-- ==== Sys2Proof/Tests/Slice0.lean ====
section
/-! SUPPORT. Tests on fixed values, each with its source in spec/, and for every statement with hypotheses a witness that
meets them together. -/

namespace Sys2Proof.Tests

open Sys2Proof Sys2Proof.Machine

-- One theorem after another: many at once each take a thread with its own stack.
set_option Elab.async false

/-! ## Well-formed commands: what each check refuses -/

theorem test_wellFormed_refuses_wide_operands :
    ([.setpPredelay 0x100000000#64, .setpBandwidth 0x100000000#64, .setpDamping 0x100000000#64, .setpDecay 0x100000000#64,
      .setpDiffusion1 0x100000000#64, .setpDiffusion2 0x100000000#64, .setpIndiff1 0x100000000#64,
      .setpIndiff2 0x100000000#64, .setpModulation 0x100000000#64, .setpSize 0x100000000#64, .setpWet 0x100000000#64,
      .setpDry 0x100000000#64, .frame 0#64 0x100000000#64, .frame 0x100000000#64 0#64, .pmono 0x100000000#64,
      .pstereo 0#64 0x100000000#64, .pstereo 0x100000000#64 0#64, .lsetlen .in0 0x100000000#64,
      .lpush .in0 0x100000000#64, .ldiff .in0 0#64 0x100000000#64, .ldiff .in0 0x100000000#64 0#64,
      .lfb .in0 0x100000000#64, .lmod .in0 0#64 0x100000000#64, .lmod .in0 0x100000000#64 0#64] : List Instr).all
      (fun i => !i.wellFormed .binary32 && i.wellFormed .binary64) = true := by decide

theorem test_wellFormed_refuses_mode_3 : Instr.wellFormed .binary32 (.lmode .in0 3#32) = false := by decide

theorem test_wellFormed_refuses_enable_2 : Instr.wellFormed .binary32 (.lmoden .in0 2#32) = false := by decide

/-! ## Decoding: words written out from 30_encoding.md R81 to R85; most stand in 95_test_vectors.md section 2.8 -/

/-- The items decode to the command, with none left. -/
def reads (items : List Item) (i : Instr) : Bool := decode .binary32 items == .command i []

theorem test_decode_control :
    (reads [0x00000000#64] .nop && reads [0x00000001#64, 0x0000AC44#64] (.init 44100#32) && reads [0x00000002#64] .deinit &&
      reads [0x00000003#64] (.rdreg .status) && reads [0x00000D03#64] (.rdreg .lpb) &&
      reads [0x00010004#64] (.lrd .in0 .n) && reads [0x00050404#64] (.lrd .moda .phase) &&
      reads [0x00030C04#64] (.lrd .pre .w) && reads [0x00000005#64, 0x00000400#64] (.lrdbuf .in0 1024#32)) = true := by decide

theorem test_decode_setp :
    (reads [0x00000010#64, 0x3C23D70A#64] (.setpPredelay 0x3C23D70A#64) &&
      reads [0x00000110#64, 0x46E88200#64] (.setpBandwidth 0x46E88200#64) &&
      reads [0x00000210#64, 1#64] (.setpDamping 1#64) && reads [0x00000310#64, 0x3F000000#64] (.setpDecay 0x3F000000#64) &&
      reads [0x00000410#64, 1#64] (.setpDiffusion1 1#64) && reads [0x00000510#64, 1#64] (.setpDiffusion2 1#64) &&
      reads [0x00000610#64, 1#64] (.setpIndiff1 1#64) && reads [0x00000710#64, 1#64] (.setpIndiff2 1#64) &&
      reads [0x00000810#64, 1#64] (.setpModulation 1#64) && reads [0x00000910#64, 0x42A00000#64] (.setpSize 0x42A00000#64) &&
      reads [0x00000A10#64, 0xFF800000#64] (.setpWet 0xFF800000#64) && reads [0x00000B10#64, 0#64] (.setpDry 0#64)) =
      true := by decide

theorem test_decode_network :
    (reads [0x00000020#64, 0x3F800000#64, 0x40000000#64] (.frame 0x3F800000#64 0x40000000#64) &&
      reads [0x00000021#64, 0x3E800000#64] (.pmono 0x3E800000#64) &&
      reads [0x00000022#64, 0x3F000000#64, 0xBE800000#64] (.pstereo 0x3F000000#64 0xBE800000#64)) = true := by decide

theorem test_decode_line :
    (reads [0x00000030#64, 0x40400000#64] (.lsetlen .in0 0x40400000#64) &&
      reads [0x00000131#64, 0x3F800000#64] (.lpush .in1 0x3F800000#64) && reads [0x00000032#64] (.lout .in0) &&
      reads [0x00000033#64, 0xFFFFFFFF#64] (.ltap .in0 0xFFFFFFFF#32) &&
      reads [0x00000633#64, 0x0000010A#64] (.ltap .dla 266#32) &&
      reads [0x00000234#64, 0x3F800000#64, 0x3F000000#64] (.ldiff .in2 0x3F800000#64 0x3F000000#64) &&
      reads [0x00000035#64, 2#64] (.lmode .in0 2#32) && reads [0x00000136#64, 0x3F000000#64] (.lfb .in1 0x3F000000#64) &&
      reads [0x00000137#64, 0x3E800000#64, 0x40000000#64] (.lmod .in1 0x3E800000#64 0x40000000#64) &&
      reads [0x00000138#64, 1#64] (.lmoden .in1 1#32)) = true := by decide

/-- 30_encoding.md R86, 95_test_vectors.md DL-24, CT-10 to CT-13, PA-16, MX-4. -/
theorem test_decode_refuses :
    ([[0x00000D31#64, 0#64], [0x000E0004#64], [0x00000E03#64], [0x00000006#64], [0x01000000#64], [0x00000C10#64, 0#64],
      [0x00000121#64, 0#64], [0x00000D04#64], [0x00010031#64, 0#64]] : List (List Item)).all
      (fun items => match decode .binary32 items with
        | .illegal _ rest => rest.isEmpty
        | .waiting => false
        | .command _ _ => false) = true := by decide

/-! ## Small states -/

/-- A line of length 3 with nothing in it. -/
def plain : Line where
  cap := 16
  n := 6
  off := 3
  w := 0
  frac := 0#64
  phase := 0#64
  freq := 0#64
  ext := 0#64
  exc := 0
  mode := .none
  fb := 0#64
  aps := 0#64
  moden := false
  lsr := 44100#32
  buf := []

/-- The line of 95_test_vectors.md DL-2: length 3, after pushes of 1.0, 2.0 and 3.0. -/
def pushed : Line := { plain with w := 3, buf := [(0, 0x3F800000#64), (1, 0x40000000#64), (2, 0x40400000#64)] }

/-- Thirteen plain lines, lines 4 and 5 modulated with extent 0. -/
def plainLines : Lines where
  in0 := plain
  in1 := plain
  in2 := plain
  in3 := plain
  moda := { plain with moden := true, mode := .linear }
  modb := { plain with moden := true, mode := .linear }
  dla := plain
  dlb := plain
  rca := plain
  rcb := plain
  difa := plain
  difb := plain
  pre := plain

/-- A network at 44100 Hz whose line IN0 is `ln`. -/
def netWith (ln : Line) : State :=
  { State.reset with sr := 44100#32, dry := 0x3F800000#64, lines := some { plainLines with in0 := ln } }

/-- A network of plain lines. -/
def net : State := netWith plain

/-- A network with the ECAP fault recorded. -/
def faulted : State := { net with fault := some .ecap }

/-- The command answers a next state with this property. -/
def after (i : Instr) (s : State) (p : State → Bool) : Bool :=
  match exec i s with
  | .next t => p t
  | .fault _ => false
  | .refused _ => false

/-- The latest response of a state. -/
def answers (status : Word) (results : List Item) (t : State) : Bool := t.out.head? == some ⟨status, results⟩

/-- A property of a line of a state. -/
def line (l : LineName) (p : Line → Bool) (t : State) : Bool := t.lines.elim false fun ls => p (ls.get l)

/-! ## One step each, from 95_test_vectors.md section 2 and the examples of the rules -/

theorem test_nop : after .nop State.reset (answers 0#32 []) = true := by decide +kernel

/-- 10_state.md R23 and section 4, at 44100 Hz. -/
theorem test_init : after (.init 44100#32) State.reset (fun t => answers 1#32 [] t && t.bw == 0x3F000000#64 &&
    t.damp == 0x3D4CCCCD#64 && t.decay == 0x3F333333#64 && t.id1 == 0x3F0CCCCD#64 && t.wet == 0x3F004DCE#64 &&
    t.dry == 0x3F800000#64 && line .dla (fun ln => ln.cap == 13199 && ln.n == 13196) t &&
    line .moda (fun ln => ln.freq == 0x37EDC5B8#64 && ln.ext == 0x42700000#64 && ln.mode == .linear && ln.moden) t &&
    line .pre (fun ln => ln.n == 88 && ln.off == 44) t) = true := by decide +kernel

/-- CT-6. -/
theorem test_init_too_fast : after (.init 3503999#32) net (fun t => answers 0x502#32 [] t && t.lines.isNone) = true := by
  decide +kernel

/-- CT-8. -/
theorem test_deinit : after .deinit faulted (fun t => answers 0#32 [] t && t.lines.isNone && t.sr == 0#32) = true := by
  decide +kernel

/-- CT-2. -/
theorem test_rdreg_needs_network : after (.rdreg .sr) State.reset (answers 0x202#32 []) = true := by decide +kernel

theorem test_lrd_excursion : after (.lrd .in0 .exc) (netWith { plain with exc := -1 }) (answers 1#32 [0xFFFFFFFF#64]) = true := by
  decide +kernel

/-- CT-9. -/
theorem test_lrdbuf_capacity : (after (.lrdbuf .in0 15#32) net (answers 1#32 [0#64]) &&
    after (.lrdbuf .in0 16#32) net (answers 0x103#32 [])) = true := by decide +kernel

**EXERCISE GOAL:** From the data above, report how many lines include the string "setpModulation". The number alone will do.

**TASK RESPONSE:** 2